New research shows lower blood pressure levels offer stronger, long-term protection from disease

26-Nov-2025

Key points from article :

Blood-pressure targets have steadily fallen over the past several decades, prompting claims that pharmaceutical companies are driving the change. But historical evidence shows the opposite: early medical texts from the 1940s set the bar for “high” blood pressure extremely high—around 180/110—and only worried about hypertension once it caused visible damage. Yet actuarial data from 1925, based on over 700,000 life-insurance records, had already revealed that elevated blood pressure strongly predicted early death, and the risk rose steadily with each increase in pressure.

Scientific momentum shifted with the launch of the Framingham Heart Study in 1948, which found by 1957 that high blood pressure alone significantly increased the risk of heart disease. This led to the first U.S. guidelines in 1977 and a gradual lowering of thresholds through the 1980s and 1990s. A major 2003 analysis in The Lancet, pooling one million adults, showed that cardiovascular risk continues to drop even below the long-established 140 mmHg cutoff—down to at least 115—suggesting that earlier targets were still too high to be fully protective.

More recent clinical trials have strengthened this picture. The SPRINT trial (New England Journal of Medicine) demonstrated that lowering systolic blood pressure to below 120 rather than 140 reduced the risk of heart attacks, strokes, and cardiovascular death by 27%, and cut overall mortality by 25%. A large trial in China reached similar conclusions across a more diverse population, including people with diabetes and prior stroke. Additional analyses even show cognitive benefits, with lower blood-pressure targets associated with a reduced risk of dementia.
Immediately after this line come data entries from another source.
/-- What the bits of `RecvByte` do, from bit `n - 1` down (R180): `bits` are the samples of SDA, the first first. -/
structure RecvBitsFacts (p : Params) (n : Nat) (s : State) (bits : List Bool) (evs : List Event) (t : State) (w : Wait) :
    Prop where
  frame : BusFrame s t
  acc : t.acc = bits.foldl shiftIn s.acc
  sda : t.sda = s.sda
  history : t.history = evs.reverse ++ s.history
  samples : sampledLevels .sda evs = bits
  dirs : dirChanges evs = if w = .ok then clockChanges n else (clockChanges n).take (2 * bits.length + 1)
  shown : ∀ d, driveAtClocks d evs = List.replicate bits.length d
  after : ∀ d, driveAfter d evs = d
  clocks : ((sampledLevels .scl evs).filter id).length = bits.length
  time : s.now ≤ t.now
  success : w = .ok → bits.length = n ∧ (n ≠ 0 → t.scl = { dir := .output, latch := false }) ∧
    s.now + (2 * n * p.tBitNs + p.tHalfNs) ≤ t.now + (if n = 0 then p.tHalfNs else p.tBitNs)
  failure : w = .timeout → bits.length < n ∧ t.scl.dir = .input
  spaced : ∀ a lead gs xs, a + lead ≤ s.now → (w = .timeout → xs = []) →
    (w = .ok → ∀ b, b + (if n = 0 then lead else p.tHalfNs) ≤ t.now → Spaced b gs xs) →
    Spaced a (clockGaps p lead n ++ gs) (dirTimes evs ++ xs)
  received : ∃ each last, evs = List.flatten each ++ last ∧ List.Forall₂ (BitReceived p) bits each ∧ (w = .ok → last = []) ∧
    (w = .timeout → p.wf → WaitTimedOut p s.precise t.t0 t.now last)

theorem recvBits_facts (p : Params) (n : Nat) (s : State) (hs : s.sda.dir = .input) :
    ∃ t w bits evs, (recvBits p n).run s = (t, w) ∧ RecvBitsFacts p n s bits evs t w := by
  induction n generalizing s with
  | zero =>
    exact ⟨s, .ok, [], [], rfl, .refl s, rfl, rfl, rfl, rfl, rfl, fun _ => rfl, fun _ => rfl, rfl,
      Nat.le_refl _, fun _ => ⟨rfl, by simp, by simp⟩, (fun h => by cases h), fun a _ _ _ ha _ h => h rfl a ha,
      [], [], rfl, .nil, fun _ => rfl, fun h => by cases h⟩
  | succ i ih =>
    simp only [recvBits, Prog.run_andThen, Prog.run_bind, run_perform, run_bitIdx]
    have f0 := setBitIdx_facts i s
    generalize (s.pass 0).setBitIdx i = s0 at f0 ⊢
    obtain ⟨s1, w, e1, hr, h1⟩ := waitClockHigh_facts p s0
    rw [hr]
    obtain ⟨b1, b2, b3, b4, b5⟩ := h1.bus
    obtain ⟨w1, w2, w3, w4, w5⟩ := h1.wave
    have t1 := h1.time
    have hh1 := h1.history
    obtain ⟨rel, r1, r2, -, r3, r4⟩ := h1.release
    cases w with
    | timeout =>
      refine ⟨s1, .timeout, [], e1, rfl, f0.1.trans b1, ?_, by rw [b4, f0.2.2.2.1], by rw [hh1, f0.2.2.1], w2, ?_, fun d => ?_,
        w3, by simp [w5], by omega, (fun h => by cases h), fun _ => ⟨by simp, by rw [b5]⟩, fun a lead gs xs ha hx _ => ?_,
        [], e1, rfl, .nil, (fun h => by cases h),
        fun _ hp => by rw [← f0.1.precise]; exact h1.missed rfl hp⟩
      · rw [b2, f0.2.1]; rfl
      · simp [w1, clockChanges]
      · simp [w4]
      · rw [hx rfl]; simp [r3, clockGaps, Spaced]; omega
    | ok =>
      simp only [Prog.run_andThen, Prog.run_bind, run_perform, run_delay, run_shiftAcc]
      obtain ⟨s2, level, x, hr, h2⟩ := sampleSda_facts s1 (by rw [b4, f0.2.2.2.1, hs])
      rw [hr]
      have f3 : BusFrame s2 ((s2.pass 0).pushAcc level) ∧ ((s2.pass 0).pushAcc level).acc = shiftIn s2.acc level ∧
          ((s2.pass 0).pushAcc level).history = s2.history ∧ ((s2.pass 0).pushAcc level).sda = s2.sda ∧
          s2.now ≤ ((s2.pass 0).pushAcc level).now :=
        ⟨⟨rfl, rfl, rfl, rfl, rfl, rfl, rfl, rfl⟩, rfl, rfl, rfl, by simp⟩
      dsimp only
      generalize (s2.pass 0).pushAcc level = s3 at f3 ⊢
      obtain ⟨e4, h4⟩ := setLine_facts .scl false s3 rfl
      generalize ((setLine .scl false).run s3).1 = s4 at h4 ⊢
      have f5 := pass_facts (bitHold p i) s4
      generalize s4.pass (bitHold p i) = s5 at f5 ⊢
      have hsda4 : s5.sda = s.sda := by rw [f5.2.2.2.2.1, h4.sda]; simp [f3.2.2.2.1, h2.sda, b4, f0.2.2.2.1]
      obtain ⟨t, w, bits, e6, hr, h6⟩ := ih s5 (by rw [hsda4, hs])
      rw [hr]
      have t2 := h2.time
      have t4 := h4.time
      have t6 := h6.time
      have ok1 := h1.success rfl
      have hold := bitHold_le p i
      have pre := ((((f0.1.trans b1).trans h2.frame).trans f3.1).trans h4.frame).trans f5.1
      have a4 := h4.after
      simp only [reduceCtorEq, if_false] at a4
      refine ⟨t, w, level :: bits, e1 ++ [.sample .sda level x] ++ e4 ++ e6, rfl, pre.trans h6.frame, ?_, by rw [h6.sda, hsda4],
        ?_, ?_, ?_, fun d => ?_, fun d => ?_, ?_, by omega, fun h => ?_, fun h => ?_, fun a lead gs xs ha hx hk => ?_, ?_⟩
      · rw [h6.acc, f5.2.1, h4.acc, f3.2.1, h2.acc, b2, f0.2.1]; rfl
      · rw [h6.history, f5.2.2.1, h4.history, f3.2.2.1, h2.history, hh1, f0.2.2.1]; simp
      · simp [w2, h4.samples, h6.samples, sampledLevels]
      · simp only [dirChanges_append, w1, dirChanges, h4.dirs, h6.dirs, clockChanges, List.length_cons,
          show 2 * (bits.length + 1) + 1 = 2 * bits.length + 1 + 2 by omega, List.take_succ_cons]
        split <;> rfl
      · simp [w4, w3, h4.clocks, a4, h6.shown, driveAtClocks, List.replicate_succ]
      · simp [w3, a4, h6.after, driveAfter]
      · simp [w5, h4.samples, h6.clocks, sampledLevels, Nat.add_comm]
      · obtain ⟨k1, k2, k3⟩ := h6.success h
        refine ⟨by simp [k1], fun _ => ?_, ?_⟩
        · by_cases hi : i = 0
          · subst hi
            simp only [recvBits, Prog.run_done, Prod.mk.injEq] at hr
            rw [← hr.1, f5.2.2.2.1, h4.scl]; rfl
          · exact k2 hi
        · simp only [show i + 1 ≠ 0 by omega, if_false]
          have e : 2 * (i + 1) * p.tBitNs = 2 * i * p.tBitNs + 2 * p.tBitNs := by ring
          by_cases hi : i = 0
          · subst hi; simp only [if_true] at k3; omega
          · have := hold.2 hi; simp only [hi, if_false] at k3; omega
      · obtain ⟨k1, k2⟩ := h6.failure h
        exact ⟨by simp; omega, k2⟩
      · obtain ⟨y, y1, y2, -, y3⟩ := h4.times
        have r4 := r4 rfl
        have t3 := f3.2.2.2.2
        have := h6.spaced y (bitHold p i) gs xs (by have := f5.2.2.2.2.2; omega) hx fun hw b hb => hk hw b (by
          simp only [show i + 1 ≠ 0 by omega, if_false]
          by_cases hi : i = 0
          · simpa [hi, bitHold] using hb
          · simpa [hi] using hb)
        simp only [dirTimes_append, r3, y3, dirTimes, clockGaps, List.cons_append, List.nil_append, Spaced]
        exact ⟨by omega, by omega, this⟩
      · obtain ⟨high, hh, hn⟩ := h1.seen rfl
        obtain ⟨each, last, g1, g2, g3, g4⟩ := h6.received
        have := h2.at_
        exact ⟨(e1 ++ .sample .sda level x :: e4) :: each, last, by simp [g1],
          .cons ⟨e1, high, x, e4, hh, by omega, rfl, h4.dirs, h4.samples⟩ g2, g3, by rw [← pre.precise]; exact g4⟩

/-- What `RecvByte` does (R180 to R184): `bits` are the samples of SDA. -/
structure RecvByteFacts (p : Params) (s : State) (bits : List Bool) (evs : List Event) (t : State) (w : Wait) : Prop where
  frame : BusFrame s t
  acc : t.acc = bits.foldl shiftIn s.acc
  sda : t.sda = { s.sda with dir := .input }
  history : t.history = evs.reverse ++ s.history
  samples : sampledLevels .sda evs = bits
  dirs : dirChanges evs = if w = .ok then recvChanges else recvChanges.take (2 * bits.length + 2)
  shown : ∀ d, driveAtClocks d evs = List.replicate bits.length .released
  after : ∀ d, driveAfter d evs = .released
  time : s.now ≤ t.now
  success : w = .ok → bits.length = 8 ∧ t.scl = { dir := .output, latch := false } ∧
    s.now + (15 * p.tBitNs + p.tHalfNs) ≤ t.now
  failure : w = .timeout → bits.length < 8 ∧ t.scl.dir = .input
  spaced : Spaced s.now (recvGaps p) (dirTimes evs)
  toEnd : w = .ok → Spaced s.now (recvGaps p ++ [p.tHalfNs]) (dirTimes evs ++ [t.now])
  received : w = .ok → BitsReceived p bits evs
  missed : w = .timeout → p.wf → ReceiveMissed p s.precise t.t0 t.now bits evs
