-- ==== Sys2Proof/Proofs/Scope.lean ====
section
/-!
The end of the host program, HOST.END and HOST.POWER (00_scope.md R10, 30_encoding.md R93): the step at each is a step
in which the Host does nothing, and such a step is time and the Peer going on.
-/

namespace Sys2Proof.Machine

/-! ### A step of another agent that only lets time and the Peer go on -/

/-- The frame of a step that only passes. -/
theorem State.pass_eq_withEnv (d : Nat) (s : State) : s.pass d = s.withEnv (s.pass d) := rfl

/-- Time does not go back while a step passes (10_state.md R30). -/
theorem State.now_le_pass (d : Nat) (s : State) : s.now ≤ (s.pass d).now := by
  rw [State.pass_now]
  omega

/-! ### Lines at which the Host does nothing to the block -/

/-- With no line left the run is over (R10). -/
theorem stepOf_of_lineOf_none {program : List HostLine} {s : State} (h : s.lineOf program = none) :
    stepOf program s = .next (s.pass 0) := by
  rw [stepOf, h, hostStep]

/-- At `HOST.END` the run is over (R10, R93), and the host's position stays. -/
theorem stepOf_of_lineOf_hostEnd {program : List HostLine} {s : State} (h : s.lineOf program = some .hostEnd) :
    stepOf program s = .next (s.pass 0) := by
  rw [stepOf, h, hostStep]

/-- The block sees nothing of `HOST.POWER`, on or off (R93). -/
theorem stepOf_of_lineOf_power {program : List HostLine} {s : State} {on : Bool}
    (h : s.lineOf program = some (.power on)) : stepOf program s = .next (s.pass 0).advance := by
  rw [stepOf, h, hostStep]

/-- Settles O16: at each of these lines the next state is that of a step that passes. -/
theorem runEndsAfterLastLine : Obligations.RunEndsAfterLastLine := by
  refine ⟨fun program s hline => ?_, fun program s on hline => ?_⟩
  · have hstep : stepOf program s = .next (s.pass 0) :=
      hline.elim stepOf_of_lineOf_none stepOf_of_lineOf_hostEnd
    exact ⟨s.pass 0, hstep, s.pass_eq_withEnv 0, s.now_le_pass 0⟩
  · exact ⟨s.pass 0, stepOf_of_lineOf_power hline, s.pass_eq_withEnv 0, s.now_le_pass 0⟩

end Sys2Proof.Machine
end

section
/-!
The Host's side of the register window: the word a read of RES gives (10_state.md R32, R37, R38, R41, R48), what each
access, refusal and line does (R31, R36, 20_memory.md R64), and the reset (R49).
-/

namespace Sys2Proof.Machine

/-! ### The word a read of RES gives -/

/-- The word as a number: each field at its place (R32). -/
theorem toNat_resWord (free : Word) (s : State) : (resWord free s).toNat =
    (attemptsAsRead free s).toNat * 16777216 + (dataAsRead free s).toNat * 65536 + s.irqOff.toNat * 1024 +
      s.precise.toNat * 512 + s.res.busy.toNat * 256 + (lvlAsRead free s).toNat * 32 + (ackAsRead free s).toNat * 16 +
      (codeAsRead free s).toNat := by
  unfold resWord
  simp only [toNat_append_eq, BitVec.toNat_ofBool, BitVec.toNat_ofNat]
  omega
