-- ==== Sys2Proof/Safety.lean ====
section
/-! DEFINITION. What holds in every reachable state (10_state R25, R35; 20_memory R51), and what a safe step is. -/

namespace Sys2Proof.Machine

/-- `BSTATE` against `BUS_PRESENT` (R25): "`BSTATE = Unconfigured` exactly when `BUS_PRESENT = 0` holds in the two states before
BUILD; in `Built` and `Failed(InitializationFailed)` `BUS_PRESENT = 1`; in `Failed(NoBusConnected)` `BUS_PRESENT = 0`". -/
def State.busMatchesBState (s : State) : Bool :=
  match s.bstate with
  | .unconfigured => !s.busPresent
  | .configured => s.busPresent
  | .built => s.busPresent
  | .failed .noBusConnected => !s.busPresent
  | .failed .initializationFailed => s.busPresent

/-- `SEQ` against `BSTATE` (R35 b). -/
def State.seqMatchesBState (s : State) : Bool :=
  match s.seq with
  | .idle => true
  | .init .build _ => s.bstate == .configured
  | .init .host _ => s.bstate == .built
  | .flush _ _ => s.bstate == .built

/-- "`SEQ != IDLE` implies `RESULT = NONE`" (R35 c). -/
def State.busyHasNoResult (s : State) : Bool := !s.busy || s.result == .none

/-- "`1 <= len(bytes) <= min(TMAX, STAGE_CAP)`" for an entry of `WIRE` (R35 d). -/
def entryFits (p : Params) (e : WireEntry) : Bool :=
  1 ≤ e.bytes.length && e.bytes.length ≤ min p.tmax p.stageCap

/-- The staging buffer holds at most `STAGE_CAP` bytes, its first `STAGE_LEN` among those written (R28). -/
def State.stageWf (s : State) : Bool :=
  s.stageLen ≤ s.stage.length && s.stage.length ≤ s.params.stageCap

/-- The invariant of the machine. -/
structure State.Inv (s : State) : Prop where
  /-- The parameters are legal (R7). -/
  legal : s.params.legal
  /-- The framebuffer's canonical form, inside its index space (R31, R51). -/
  fb : Memory.wf s.fb = true
  /-- R25. -/
  bus : s.busMatchesBState = true
  /-- R35 b. -/
  seq : s.seqMatchesBState = true
  /-- R35 c. -/
  result : s.busyHasNoResult = true
  /-- R28. -/
  stage : s.stageWf = true
  /-- R35 d. -/
  wire : ∀ e ∈ s.wire, entryFits s.params e = true
  /-- The mark of the last reset lies within `WIRE` (R29). -/
  base : s.wireBase ≤ s.wire.length
  /-- The determined cells of the controller's RAM are in rising order, inside its 2048 cells. -/
  ram : Cells.rising 0 s.ctl.ram = true

/-- "`WIRE` since reset": "the entries appended after the most recent reset event" (R29). -/
def State.wireSinceReset (s : State) : List WireEntry := s.wire.drop s.wireBase

/-- The entry of `WIRE` for a frame answered `Ok`. -/
def okEntry (addr : Byte) (frame : List Byte) : WireEntry := { addr := addr, bytes := frame, answer := .ok }

/-- Frame `k` of an initialise walk, answered `Ok` (R191, R199 b). -/
def initEntry (s : State) (k : Fin 15) : WireEntry := okEntry s.addr (s.params.ctrlCmd.byte :: initCmd s.cfg k)

/-- The first `n` frames of an initialise walk, answered `Ok` (R199). -/
def initEntries (s : State) (n : Nat) : List WireEntry := ((List.finRange 15).take n).map (initEntry s)

/-- The number of data frames of a page: `ceil(128 / c)` for chunks of `c` bytes (R177, R178). -/
def framesPerPage (c : Nat) : Nat := (128 + c - 1) / c

/-- The bytes `FB[a .. a + n)` (R10). -/
def fbBytes (fb : List Host.Cell) (a n : Nat) : List Byte := (List.range n).map fun k => readByte fb (a + k)

/-- The frames a whole FLUSH sends for page `p` (R214): three select frames, then the page's bytes in chunks of
`c = TMAX - 1` at offsets `0, c, 2c, ...`. -/
def pageFrames (s : State) (p : Nat) : List (List Byte) :=
  [[s.params.ctrlCmd.byte, 0xB0 + BitVec.ofNat 8 p], [s.params.ctrlCmd.byte, 0x00], [s.params.ctrlCmd.byte, 0x10]]
    ++ (List.range (framesPerPage (s.params.tmax - 1))).map fun j =>
      ctrlData :: fbBytes s.fb (128 * p + j * (s.params.tmax - 1)) (min (s.params.tmax - 1) (128 - j * (s.params.tmax - 1)))

/-- The entries that a FLUSH ending `OK` appends to `WIRE` (R214). -/
def flushEntries (s : State) : List WireEntry := ((List.range 16).flatMap (pageFrames s)).map (okEntry s.addr)

/-- The controller's RAM mirrors the framebuffer at index `i` (R30, R219 g): the byte is determined and equal. Whether it counts
as known is `Controller.known`. -/
def mirrored (s : State) (i : Nat) : Prop := Cells.lookup s.ctl.ram i = some (readByte s.fb i)

/-- What a running FLUSH has mirrored so far, and where it left the controller's pointers (R30, R214): the bytes of the frames
answered `Ok`. -/
def State.FlushMirrors (s : State) : Prop :=
  match s.seq with
  | .idle => True
  | .init _ _ => True
  | .flush p .page => ∀ i < 128 * p.val, mirrored s i
  | .flush p .colLo => (∀ i < 128 * p.val, mirrored s i) ∧ s.ctl.page = some (BitVec.ofNat 4 p.val)
  | .flush p .colHi =>
    (∀ i < 128 * p.val, mirrored s i) ∧ s.ctl.page = some (BitVec.ofNat 4 p.val) ∧ s.ctl.colLo = some 0
  | .flush p (.data o) =>
    (∀ i < 128 * p.val + o.val, mirrored s i) ∧ s.ctl.page = some (BitVec.ofNat 4 p.val)
      ∧ s.ctl.colLo = some (BitVec.ofNat 4 o.val) ∧ s.ctl.colHi = some (BitVec.ofNat 4 (o.val / 16))

/-- "`WIRE` since reset" against the builder's state (R240 b, R296): nothing before a walk, exactly the frames sent so far
during BUILD's walk, over a zeroed framebuffer (R240 d), and in `Built` a record that begins with the 15 initialise frames. -/
def State.BootTrace (s : State) : Prop :=
  match s.bstate with
  | .unconfigured => s.wireSinceReset = []
  | .configured =>
    match s.seq with
    | .init .build k => s.wireSinceReset = initEntries s k.val ∧ s.fb = []
    | _ => s.wireSinceReset = []
  | .built => initEntries s 15 <+: s.wireSinceReset
  | .failed .noBusConnected => s.wireSinceReset = []
  | .failed .initializationFailed => True

/-- An instruction returns bytes to its caller and changes nothing else, in every state (R130). -/
def Returns (i : Instr) (b : List Byte) : Prop := ∀ s : State, exec i s = .next { s with ret := .bytes b }

/-- `n` steps, ending early with a fault or a refusal. -/
def runSteps : Nat → State → Host.Outcome State Fault Refusal
  | 0, s => .next s
  | n + 1, s =>
    match step s with
    | .next t => runSteps n t
    | .fault f => .fault f
    | .refused r => .refused r

/-- A safe step does not fault. -/
def SafeStep (s : State) : Prop := ∀ f, step s ≠ .fault f

end Sys2Proof.Machine
end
New 2024–2025 guidelines keep the same definitions for elevated blood pressure and hypertension but push for earlier intervention and more ambitious targets—ideally under 120 mmHg for those at higher cardiovascular risk. Lifestyle strategies such as reducing salt intake (including the use of salt substitutes) and achieving at least 5% weight loss play a central role, with medications recommended sooner if goals aren’t met. The article concludes that falling blood-pressure targets are not the result of a conspiracy but of overwhelming evidence that lower pressures offer better protection for the heart, brain, and lifespan.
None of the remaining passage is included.